• DATA FOR THIS TASK:

/-- Answer an OPEN that opens nothing: session 0 and a status (R422, R429, R430). -/
def State.refuseOpen (s : State) (d : Datagram) (status : Nat) : State :=
  s.sendUdp d.ifc.val d.src d.sport.toNat (msgBytes 2 5 0 0 1 (msgHandle d) status [])

/-- Lowest session slot in no use (R454). -/
def State.freeSlotNo (s : State) : Nat :=
  ((List.range 256).find? fun k => !(s.host.sessions.any fun x => x.2.slot == k)).getD 0

/-- An OPEN (R429, R430, R440). -/
def State.openIn (s : State) (d : Datagram) : State :=
  let p := msgPayload d
  let cls := fieldOf p 0 1
  let q := fieldOf p 4 4
  if 1 < cls ∨ (cls = 0 ∧ !s.mayControl d.src) then s.refuseOpen d 0x3A04
  else if 256 ≤ s.host.sessions.length then s.refuseOpen d 0x3A02
  else if q ≠ 0xFFFFFFFF ∧ (!s.qpReady q ∨ s.qpField q 24 1 ≠ 2) then s.refuseOpen d 0x3A04
  else
    let id := s.freshId
    let x : Session := {
      id := id, slot := s.freeSlotNo, src := d.src, sport := d.sport.toNat, ifc := d.ifc.val, cls := cls
      qp := if q = 0xFFFFFFFF then none else some q, keepMs := max 10 (min 10000 (fieldOf p 2 2)), next := 2, lastRx := s.now, arrived := [(1, d.ifc.val)]
      keepAt := s.now, evNext := s.diag.eventBase }
    let s := { s with host := { s.host with nextId := (id + 1) % 2 ^ 32 } }
    (s.setSess x).countSessions.sendMsg id 2 0 (msgHandle d) 0 [] (some 1)

/-- A session ends: its frame-mode requests are cancelled (R432). -/
def State.endSession (s : State) (id : Nat) : State := (s.cancelOwned id).dropSession id

/-- A session is lost (R432). -/
def State.loseSession (s : State) (id : Nat) : State := (s.endSession id).logErr { code := 0x5A04 }

/-! ### What a message does (R430, R433) -/

/-- Types that a host sends; other defined types go the other way. -/
def hostTypes : List Nat :=
  [1, 3, 4, 5, 0x10, 0x11, 0x20, 0x22, 0x30, 0x31, 0x32, 0x33, 0x36, 0x37, 0x38, 0x40, 0x50, 0x51, 0x60, 0x70, 0x72]
def deviceTypes : List Nat := [2, 0x12, 0x21, 0x34, 0x35, 0x41, 0x52, 0x61, 0x71, 0x73]

/-- Type of the response to a type (log entry 25). -/
def responseType (ty : Nat) : Nat :=
  if ty = 1 then 2 else if ty = 0x10 ∨ ty = 0x11 then 0x12 else if ty = 0x20 then 0x21
  else if ty = 0x30 ∨ ty = 0x31 ∨ ty = 0x32 ∨ ty = 0x33 ∨ ty = 0x38 then 0x34
  else if ty = 0x40 then 0x41 else if ty = 0x51 then 0x52 else if ty = 0x70 then 0x71 else if ty = 0x72 then 0x73 else ty

/-- A session of a class may send a type (R430). -/
def classMay (cls ty : Nat) : Bool :=
  hostTypes.contains ty && (cls == 0 || ty ≤ 5 || (decide (0x30 ≤ ty) && decide (ty ≤ 0x38)))

/-- The accesses that a register list asks for (R434). -/
def regList (write : Bool) (p : List Byte) : List Access :=
  (List.range (p.length / 16)).map fun i =>
    let e := p.drop (16 * i)
    { chip := fieldOf e 6 2, addr := fieldOf e 0 6, val := if write then some (wordOf e 1) else none }

/-- The effect of a PROMPT or a CANCEL on its request; a QUERY has none. -/
def State.requestEffect (s : State) (ty i : Nat) (p : List Byte) : State × Nat :=
  if ty = 0x31 then s.promptIn i p else if ty = 0x32 then (s.cancelIn i, 0) else (s, 0)

/-- PROMPT, CANCEL and QUERY name a request (R453, R467, R475, R480). -/
def State.onRequest (s : State) (id seq handle ty : Nat) (p : List Byte) : State :=
  match s.findReq handle with
  | none => s.sendMsg id 0x34 0 handle 0x6B08 [] (some seq)
  | some i =>
    let r := s.requestEffect ty i p
    r.1.sendMsg id 0x34 0 handle r.2 (r.1.reqStatus i) (some seq)

/-- Lowest ring context in no use (R445). -/
def State.freeRing (s : State) : Option Nat :=
  (List.range (min 8192 (s.get Reg.STRM_RING Fld.STRM_RING.count))).find? fun k => (s.ring k).isNone

/-- RING_OPEN (R445). A request in frame mode, or bound already, is refused with 0x6B09 (log entry 25). -/
def State.ringOpenIn (s : State) (p : List Byte) : State × Nat :=
  let qp := fieldOf p 12 2
  match s.findReq (fieldOf p 16 4) with
  | none => (s, 0x6B08)
  | some i =>
    if s.get Reg.ENET_QP Fld.ENET_QP.count ≤ qp ∨ s.qpField qp 24 1 ≠ 1 then (s, 0x3A04)
    else if s.led i Led.stream ≠ 1 ∨ s.led i Led.ring ≠ 0xFFFF then (s, 0x6B09)
    else match s.freeRing with
      | none => (s.logErr { code := 0x6B05, info := s.handleOf i }, 0x6B05)
      | some k =>
        let base := 65536 * s.get Reg.STRM_RING Fld.STRM_RING.base + 32 * k
        let s := s.wakeForHold.tableStore base ((p ++ List.replicate 32 0).take 32)
        let s := (s.setRing k { idx := i }).setLed i Led.ring k
        (s.put Reg.STRM_STAT Fld.STRM_STAT.rings s.host.rings.length, 0)

/-- The device's copy of a ring's consumer count: never back, never above the producer count (R447). -/
def State.setConsumed (s : State) (i c : Nat) : State :=
  let k := s.led i Led.ring
  match s.ring k with
  | none => s
  | some r => if r.idx = i ∧ r.cons ≤ c ∧ c ≤ r.prod then s.setRing k { r with cons := c } else s

/-- RING_CREDIT (R447). -/
def State.creditIn (s : State) (p : List Byte) : State × Nat :=
  match s.findReq (fieldOf p 0 4) with
  | none => (s, 0x6B08)
  | some i => (s.setConsumed i (fieldOf p 8 8), 0)

/-- WSWP_ARM by its op (R491, R492, R497, R499); a refusal is logged (R553). -/
def State.swapIn (s : State) (id seq handle : Nat) (p : List Byte) : State :=
  let op := fieldOf p 12 1
  let answer := fun (t : State) (st : Nat) =>
    (if st = 0 then t else t.logErr { code := st }).sendMsg id 0x41 0 handle st (t.swapBody 0 0) (some seq)
  if op = 0 then
    if s.armBusy then answer s 0x6C02
    else
      let reads := fun (c : Nat) => [get1 c Reg.WSWP_STAT, get1 c Reg.WSWP_DIGEST] ++
        (if s.wMode = 1 then get1 c Reg.DTRM_GRID :: (List.range 32).map fun k => get1 c (Reg.DTRM_VMAP k) else [])
      s.addJob .arm id seq handle p s.members (s.members.flatMap reads)
  else if op = 1 then
    match s.startAbort [id, seq, handle] with
    | (t, true) => t
    | (t, false) => answer t 0x6C02
  else if op = 2 then
    let s := s.recountPins
    if s.get Reg.WSWP_STAT Fld.WSWP_STAT.pinned_old = 0 then answer s 0
    else s.modEngine fun e => { e with unpin := e.unpin ++ [(id, seq)], unpinNext := true }
  else answer s 0x6C02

• TASK REQUIREMENTS:
From the records above, print only the lines between the one holding "count (R447). -/" and the one holding "let reads := fun", inclusive, exactly as they stand.

• ANSWER TO THIS EXERCISE:
/-- The device's copy of a ring's consumer count: never back, never above the producer count (R447). -/
def State.setConsumed (s : State) (i c : Nat) : State :=
  let k := s.led i Led.ring
  match s.ring k with
  | none => s
  | some r => if r.idx = i ∧ r.cons ≤ c ∧ c ≤ r.prod then s.setRing k { r with cons := c } else s

/-- RING_CREDIT (R447). -/
def State.creditIn (s : State) (p : List Byte) : State × Nat :=
  match s.findReq (fieldOf p 0 4) with
  | none => (s, 0x6B08)
  | some i => (s.setConsumed i (fieldOf p 8 8), 0)

/-- WSWP_ARM by its op (R491, R492, R497, R499); a refusal is logged (R553). -/
def State.swapIn (s : State) (id seq handle : Nat) (p : List Byte) : State :=
  let op := fieldOf p 12 1
  let answer := fun (t : State) (st : Nat) =>
    (if st = 0 then t else t.logErr { code := st }).sendMsg id 0x41 0 handle st (t.swapBody 0 0) (some seq)
  if op = 0 then
    if s.armBusy then answer s 0x6C02
    else
      let reads := fun (c : Nat) => [get1 c Reg.WSWP_STAT, get1 c Reg.WSWP_DIGEST] ++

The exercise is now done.